Chapter VIII - Transitional and final provisions


Article 81
The present law shall be put into effect as follows:
a) the current managing bodies of the Romanian Bar Association shall continue to exercise their duties, under the law and the by-law of the profession, as managing bodies of the U.N.B.R., for the entire length of the term of office for which they were elected;
b) the Council of U.N.B.R. shall draw up the draft by-law of the profession and adopt it no later than 90 days from the date of the present law coming into effect*. The by-law of the profession shall be published in the Official Gazette of Romania, Part I;
c) the new forms of association for practising the lawyer’s profession shall only be organised and function after the new by-law of the profession has come into effect.

Article 82
(1) On the date of the present law coming into effect*, the natural or legal entities that were authorised based on other laws or were approved based on court decrees to carry out activities of consultancy, representation, or legal assistance, in any fields, shall rightfully terminate their activity.
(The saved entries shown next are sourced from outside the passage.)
-- ==== Sys2Proof/Laws/State.lean ====
section
/-!
SUPPORT. One lemma per field per update of the state, true by rfl, so that no proof unfolds a record update. The
environment's slot leaves `block` and `level` to Laws/Environment.lean.
-/

namespace Sys2Proof.Machine

/-! ### Building a machine on a configuration (00_scope.md R12) -/

theorem State.configure_wellFormed (c : Cfg) (h : c.WellFormed) : State.configure c = .next (State.powerOn ⟨c, h⟩) :=
  dif_pos h

theorem State.configure_illFormed (c : Cfg) (h : ¬ c.WellFormed) : State.configure c = .refused .illFormedConfiguration :=
  dif_neg h

/-- Everything building a machine can do: if it answers a state, the configuration is well formed and the state is its
power-on state. -/
theorem State.configure_cases (c : Cfg) (s : State) (h : State.configure c = .next s) :
    ∃ w : c.WellFormed, s = State.powerOn ⟨c, w⟩ := by
  by_cases w : c.WellFormed
  · rw [State.configure_wellFormed c w] at h
    exact ⟨w, (Host.Outcome.next.inj h).symm⟩
  · rw [State.configure_illFormed c w] at h
    cases h

/-! ### envTick -/

@[simp] theorem State.envTick_cfg (s : State) : s.envTick.cfg = s.cfg := rfl
@[simp] theorem State.envTick_lc (s : State) : s.envTick.lc = s.lc := rfl
@[simp] theorem State.envTick_busy (s : State) : s.envTick.busy = s.busy := rfl
@[simp] theorem State.envTick_seq (s : State) : s.envTick.seq = s.seq := rfl
@[simp] theorem State.envTick_sessionValid (s : State) : s.envTick.sessionValid = s.sessionValid := rfl
@[simp] theorem State.envTick_mapped (s : State) : s.envTick.mapped = s.mapped := rfl
@[simp] theorem State.envTick_cfgErr (s : State) : s.envTick.cfgErr = s.cfgErr := rfl
@[simp] theorem State.envTick_status (s : State) : s.envTick.status = s.status := rfl
@[simp] theorem State.envTick_clkPin (s : State) : s.envTick.clkPin = s.clkPin := rfl
@[simp] theorem State.envTick_datPin (s : State) : s.envTick.datPin = s.datPin := rfl
@[simp] theorem State.envTick_clkMask (s : State) : s.envTick.clkMask = s.clkMask := rfl
@[simp] theorem State.envTick_datMask (s : State) : s.envTick.datMask = s.datMask := rfl
@[simp] theorem State.envTick_buf (s : State) : s.envTick.buf = s.buf := rfl
@[simp] theorem State.envTick_hold (s : State) : s.envTick.hold = s.hold := rfl
@[simp] theorem State.envTick_pending (s : State) : s.envTick.pending = s.pending := rfl
@[simp] theorem State.envTick_tr (s : State) : s.envTick.tr = s.tr := rfl
@[simp] theorem State.envTick_cmdIn (s : State) : s.envTick.cmdIn = s.cmdIn := rfl
@[simp] theorem State.envTick_answers (s : State) : s.envTick.answers = s.answers := rfl
@[simp] theorem State.envTick_asked (s : State) : s.envTick.asked = s.asked := rfl
@[simp] theorem State.envTick_env (s : State) : s.envTick.env = s.env.tail := rfl
@[simp] theorem State.envTick_ticks (s : State) : s.envTick.ticks = s.ticks + 1 := rfl
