-- ==== Sys2Proof/Machine/State.lean ====
section
/-! DEFINITION. The state of the controller, as plain data, and its value right after start-up. Each structure belongs to
the block that owns it (00 scope, section 2); the docstrings name the rules that give the fields. -/

namespace Sys2Proof.Machine

/-- A keyed table in its one canonical form: keys strictly rising (`Table.sorted`). -/
abbrev Table (α : Type) := List (Nat × α)

/-- Four like things, one for each panel line. -/
structure Four (α : Type) where
  l0 : α
  l1 : α
  l2 : α
  l3 : α
  deriving DecidableEq, Repr

/-! ### Zone tables (R1 to R18) -/

/-- The five components of a panel's surface (6.1). -/
inductive Comp where
  | plate | notice | agenda | guide | alert
  deriving DecidableEq, Repr

/-- A set of components. -/
structure CompSet where
  plate  : Bool
  notice : Bool
  agenda : Bool
  guide  : Bool
  alert  : Bool
  deriving DecidableEq, Repr

/-- Panel kinds, in the order of 1.4. -/
inductive PanelKind where
  | door | corridor | landing | venue
  deriving DecidableEq, Repr

inductive SweepOrder where
  | sequential | interleaved
  deriving DecidableEq, Repr

/-- The zone parameter record (1.3). Times are in seconds. -/
structure ZoneParams where
  zone             : Nat
  primaryLang      : Nat
  hysteresis       : Nat
  runTime          : Nat
  rest1            : Nat
  rest2            : Nat
  dwell            : Nat
  sweepInterval    : Nat
  sweepOrder       : SweepOrder
  coverageDeadline : Nat
  deriving DecidableEq, Repr

/-- The position of a panel (1.4). -/
structure Position where
  deck     : Nat
  x        : Int
  y        : Int
  quadrant : Nat
  trim     : Int
  radius   : Nat
  deriving DecidableEq, Repr

/-- A panel declaration (1.4). The category mask keeps the bits of its byte: bit n for category n. -/
structure Decl where
  kind        : PanelKind
  fitted      : CompSet
  position    : Option Position
  station     : Nat
  mask        : Byte
  venue       : Option Nat
  ownNode     : Option Nat
  langs       : List Nat
  platePhrase : Nat
  plateText   : Bytes
  deriving DecidableEq, Repr

/-- A pin (1.5). -/
structure Pin where
  dest  : Nat
  arrow : Nat
  via   : Option Nat
  hold  : Bool
  deriving DecidableEq, Repr

inductive NodeKind where
  | stair | lift | zoneDoor
  deriving DecidableEq, Repr

inductive NodeState where
  | opened | closed
  deriving DecidableEq, Repr

/-- The part of a node that belongs to the kit (1.6, R164). -/
structure NodeDef where
  kind     : NodeKind
  deckLo   : Nat
  deckHi   : Nat
  x        : Int
  y        : Int
  initial  : NodeState
  deriving DecidableEq, Repr

/-- An occupied node slot: its kit part and its current state (R12, R65). -/
structure Node where
  spec    : NodeDef
  current : NodeState
  deriving DecidableEq, Repr

inductive DestKind where
  | venue | station | service
  deriving DecidableEq, Repr

/-- The two location forms of a destination (1.7). -/
inductive DestLoc where
  | inZone (deck : Nat) (x y : Int)
  | portals (nodes : List Nat)
  deriving DecidableEq, Repr
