-- ==== Sys2Proof/Machine/Query.lean ====
section
/-! DEFINITION. The queries: STATUS, PANEL_READ, EVENT_READ and ROUTE_PROBE (section 10.6; R81, R82). -/

namespace Sys2Proof.Machine

/-! ### STATUS (R161, R28, R150) -/

/-- A line as STATUS shows it. -/
def State.lineStatus (s : State) (i : Fin 4) : LineStatus :=
  let ps := s.panelsOf i
  let l := s.line i
  { declared := ps.length
    absent := stateCount ps .absent
    live := stateCount ps .live
    serving := stateCount ps .serving
    updating := stateCount ps .updating
    fault := stateCount ps .fault
    queue := l.queue.length
    slots := l.slots
    held := l.held.length
    job := l.job.map (·.panel) }

/-- The coverage record as STATUS shows it (R150, R161): seconds since the start, and to the deadline, 0 once passed.
DESIGN CHOICE (log 43): R150 gives no rounding; both are whole seconds rounded down, so the seconds to the deadline are 0
in the last second before it as well. Unsafe. -/
def Coverage.status (c : Coverage) (u : Nat) : CoverageStatus :=
  { level := c.level, sinceStart := (u - c.start) / 1000, toDeadline := (c.deadline - u) / 1000, live := c.live,
    covered := c.covered, complete := c.complete, short := c.short }

/-- The lines with a general-alert due time. -/
def Muster.alertLines (m : Muster) : Nat :=
  ([m.alertDue.l0, m.alertDue.l1, m.alertDue.l2, m.alertDue.l3].filter Option.isSome).length

/-- The STATUS reply. -/
def State.statusReply (s : State) : StatusReply :=
  { zone := s.params.zone
    kitState := s.store.kitState
    fault := s.store.fault
    checkpoint := s.busy
    r := s.clock.r
    u := s.seconds
    clockSet := s.clock.set
    offset := s.clock.offset
    m := s.clock.m
    change := s.clock.change
    drillReading := s.muster.drill.reading
    drillLatch := s.muster.drill.latch
    generalReading := s.muster.general.reading
    generalLatch := s.muster.general.latch
    level := s.muster.level
    mode := s.muster.mode
    saved := s.muster.saved
    coverage := s.muster.coverage.map (·.status s.clock.u)
    declared := s.panels.length
    alertLines := s.muster.alertLines
    epoch := s.epoch
    events := s.events.length
    bookings := s.bookings.length
    texts := s.phrases.length
    lines := .build s.lineStatus
    reports := s.link.reports.length
    lost := s.link.lost
    gapCount := s.link.gapCount
    crcCount := s.link.crcCount
    overflowCount := s.link.overflowCount }

/-- STATUS at the link unit. -/
def State.ownStatus (s : State) : State × Answer := (s, some (.done, .status s.statusReply))

/-- STATUS (R161). -/
def execStatus (tag : Byte) (body : Bytes) (s : State) : Host.Outcome State Fault Refusal :=
  .next (s.request ⟨Kind.status, tag, body⟩ (lengthIs 0 body) State.ownStatus)

/-! ### PANEL_READ (R162) -/

/-- The IDENT view. -/
def Panel.identView (id : Nat) (p : Panel) : PanelView := .ident p.decl (lineOf id).val (dropOf id) p.guide p.pins

/-- The events a panel has booked, in the order of the event table (R41). -/
def State.bookedBy (s : State) (id : Nat) : List Nat :=
  (s.events.filter fun e => s.bookings.contains ⟨id, e.id⟩).map (·.id)

/-- The rotation as the CONTENT view shows it: index, current language, seconds of the next step due. -/
def Panel.rotationView (p : Panel) : Option (Nat × Option Nat × Option Nat) :=
  p.content.rotation.map fun r => (r.index, p.decl.langs[r.index]?, r.due.map (· / 1000))

/-- The CONTENT view. -/
def State.contentView (s : State) (id : Nat) (p : Panel) : PanelView :=
  .content p.decl.fitted p.content.inUse p.visible p.content.dirty p.content.inFlight p.content.jobClass
    p.content.jobPage p.content.shown p.content.rows p.content.notice p.content.cabin
    (if p.decl.kind = .door then s.bookedBy id else []) p.rotationView

/-- A panel's entry with its place in the queue, counted from 0: R162 does not say from where (log 42). -/
def entryPlace (id : Nat) : List Entry → Nat → Option (DrawClass × Bool × Nat)
  | [], _ => none
  | e :: es, n => if e.panel = id then some (e.cls, e.full, n) else entryPlace id es (n + 1)

/-- The LINK view. Times are whole seconds of U. A DOOR's quiet time is that of a screen, which R128 leaves open
(log 41), and a quiet time is rounded down (log 43). -/
def State.linkView (s : State) (id : Nat) (p : Panel) : PanelView :=
  .link p.line.state p.line.reason p.line.miss (p.line.nextPoll.map (· / 1000)) p.line.partialCount
    (p.line.lastFull.map (· / 1000)) (p.line.commitTime.map (· / 1000)) p.line.lastBusy
    (entryPlace id (s.line (lineOf id)).queue 0) p.line.rest p.line.ambient (p.line.lastPresence.map (· / 1000))
    (p.line.quiet s.clock.u / 1000) p.line.brightness

/-- The slots of a panel in the slot order (5.1). -/
def Panel.slots (p : Panel) : List Slot := p.guideSlots ++ p.agendaSlots ++ [p.alertSlot]

/-- A pin's via node and its current state. -/
def State.pinView (s : State) (x : Pin) : Option Nat × Option NodeState :=
  (x.via, (x.via.bind s.nodes.look).map (·.current))

/-- The ROUTE view. -/
def State.routeView (s : State) (p : Panel) : PanelView :=
  .route s.epoch s.muster.level.alarmed p.slots (p.pins.map s.pinView)

/-- The view a selector names (R162). -/
def State.view (s : State) (id : Nat) (p : Panel) : Nat → Option PanelView
  | 0 => some (p.identView id)
  | 1 => some (s.contentView id p)
  | 2 => some (s.linkView id p)
  | 3 => some (s.routeView p)
  | _ => none

/-- PANEL_READ at its owners. -/
def State.ownPanelRead (b : Bytes) (s : State) : State × Answer :=
  if 255 < u16 b 0 then refuse s .badValue
  else if 3 < u8 b 2 then refuse s .badValue
  else
    match s.panels.look (u16 b 0) with
    | none => refuse s .notFound
    | some p =>
      match s.view (u16 b 0) p (u8 b 2) with
      | none => refuse s .badValue
      | some v => (s, some (.done, .panel (u16 b 0) v))

/-- PANEL_READ (R162). -/
def execPanelRead (tag : Byte) (body : Bytes) (s : State) : Host.Outcome State Fault Refusal :=
  .next (s.request ⟨Kind.panelRead, tag, body⟩ (lengthIs 3 body) (State.ownPanelRead body))

/-! ### EVENT_READ (R163) -/

/-- The event that follows an id in a list. -/
def eventAfter (id : Nat) : List Event → Option Event
  | [] => none
  | e :: es => if e.id = id then es.head? else eventAfter id es

/-- EVENT_READ at the programme unit: EXACT is 0, NEXT is 1. -/
def State.ownEventRead (b : Bytes) (s : State) : State × Answer :=
  let id := u16 b 1
  match u8 b 0 with
  | 0 =>
    match s.event id with
    | none => refuse s .notFound
    | some e => (s, some (.done, .eventRecord (some e)))
  | 1 =>
    if id = 0 then (s, some (.done, .eventRecord s.events.head?))
    else
      match s.event id with
      | none => refuse s .notFound
      | some _ => (s, some (.done, .eventRecord (eventAfter id s.events)))
  | _ => refuse s .badValue

/-- EVENT_READ (R163). -/
def execEventRead (tag : Byte) (body : Bytes) (s : State) : Host.Outcome State Fault Refusal :=
  .next (s.request ⟨Kind.eventRead, tag, body⟩ (lengthIs 3 body) (State.ownEventRead body))

/-! ### ROUTE_PROBE (R81, R82) -/

/-- The first slot of a panel towards a destination; none gives no previous arrow. -/
def Panel.slotTowards (p : Panel) (d : Nat) : Slot := (p.slots.find? fun x => x.dest = some d).getD .empty

/-- The computation of a probe: as a GUIDE row of the panel would have it (R81). -/
def State.probe (s : State) (p : Panel) (d : Nat) : RouteCalc :=
  routeCalc s.routeEnv p.decl.position p.decl.landingNode p.pins d (p.slotTowards d)

/-- ROUTE_PROBE at the route unit. -/
def State.ownRouteProbe (b : Bytes) (s : State) : State × Answer :=
  if 255 < u16 b 0 then refuse s .badValue
  else
    match s.panels.look (u16 b 0) with
    | none => refuse s .notFound
    | some p =>
      if (s.destAt (u8 b 2)).isNone then refuse s .notFound
      else (s, some (.done, .probe s.epoch s.muster.level.alarmed (s.probe p (u8 b 2))))

/-- ROUTE_PROBE (R81). -/
def execRouteProbe (tag : Byte) (body : Bytes) (s : State) : Host.Outcome State Fault Refusal :=
  .next (s.request ⟨Kind.routeProbe, tag, body⟩ (lengthIs 3 body) (State.ownRouteProbe body))

end Sys2Proof.Machine
end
Pursuing such activities shall be deemed a crime punishable under the criminal law.
(2) Also, on the date of the present law coming into effect*, the effects of any regulatory, administrative or jurisdictional acts according to which activities of consultancy, representation and legal assistance contrary to the provisions of the present law were acknowledged or approved shall be rightfully terminated.
(3) The provisions of paragraphs (1) and (2) shall not apply to the legal advisor’s profession, which shall be practised under the provisions of Law no. 514/2003 on the organisation and practise of the legal advisor’s profession.
(4) The Councils of the bars and the presidents of the bars shall have the obligation and authority to see that the provisions of paragraphs (1) and (2) are being put into effect, taking the lawful steps for that purpose.

Article 83
On the date of the present law coming into effect*, the denomination Romanian Bar Association shall be replaced by the denomination National Association of the Romanian Bars, in all the regulatory documents.

Article 84
On the date of the present law coming into effect*, any contrary provisions shall be repealed.”**
________________________
* The provisions of article 81 b), articles 82, 83, and 84 shall refer to Law no. 255/2004.
**Articles 81 - 83 were amended by Law no. 255/2004, and article 84 was introduced by the same act.


NOTE:
According to articles II and III of Law no. 231/2000 on amending and completing Law no. 51/1995 on the organisation and practice of the lawyer’s profession:

Article II
Foreign lawyers who practise the profession in Romania in various forms, not stipulated by the law, shall have the obligation to establish professional civil companies, according to article 12, within 6 months from the present law coming into effect. The compliance opinion of the Romanian Bar Association shall be necessary for one’s acceptance to a bar and the registration of a professional civil company. After the expiry of the 6-month delay, the criminal inquiry bodies shall start investigations, ex-officio or at the request of the Romanian Bar Association or the bar, concerning the crime stipulated under article 25 of the present law.

Article III
The fines that supply the bar budget, as stipulated by the present law, shall be updated on a regular basis, depending on inflation rate, by the Council of the Romanian Bar Association.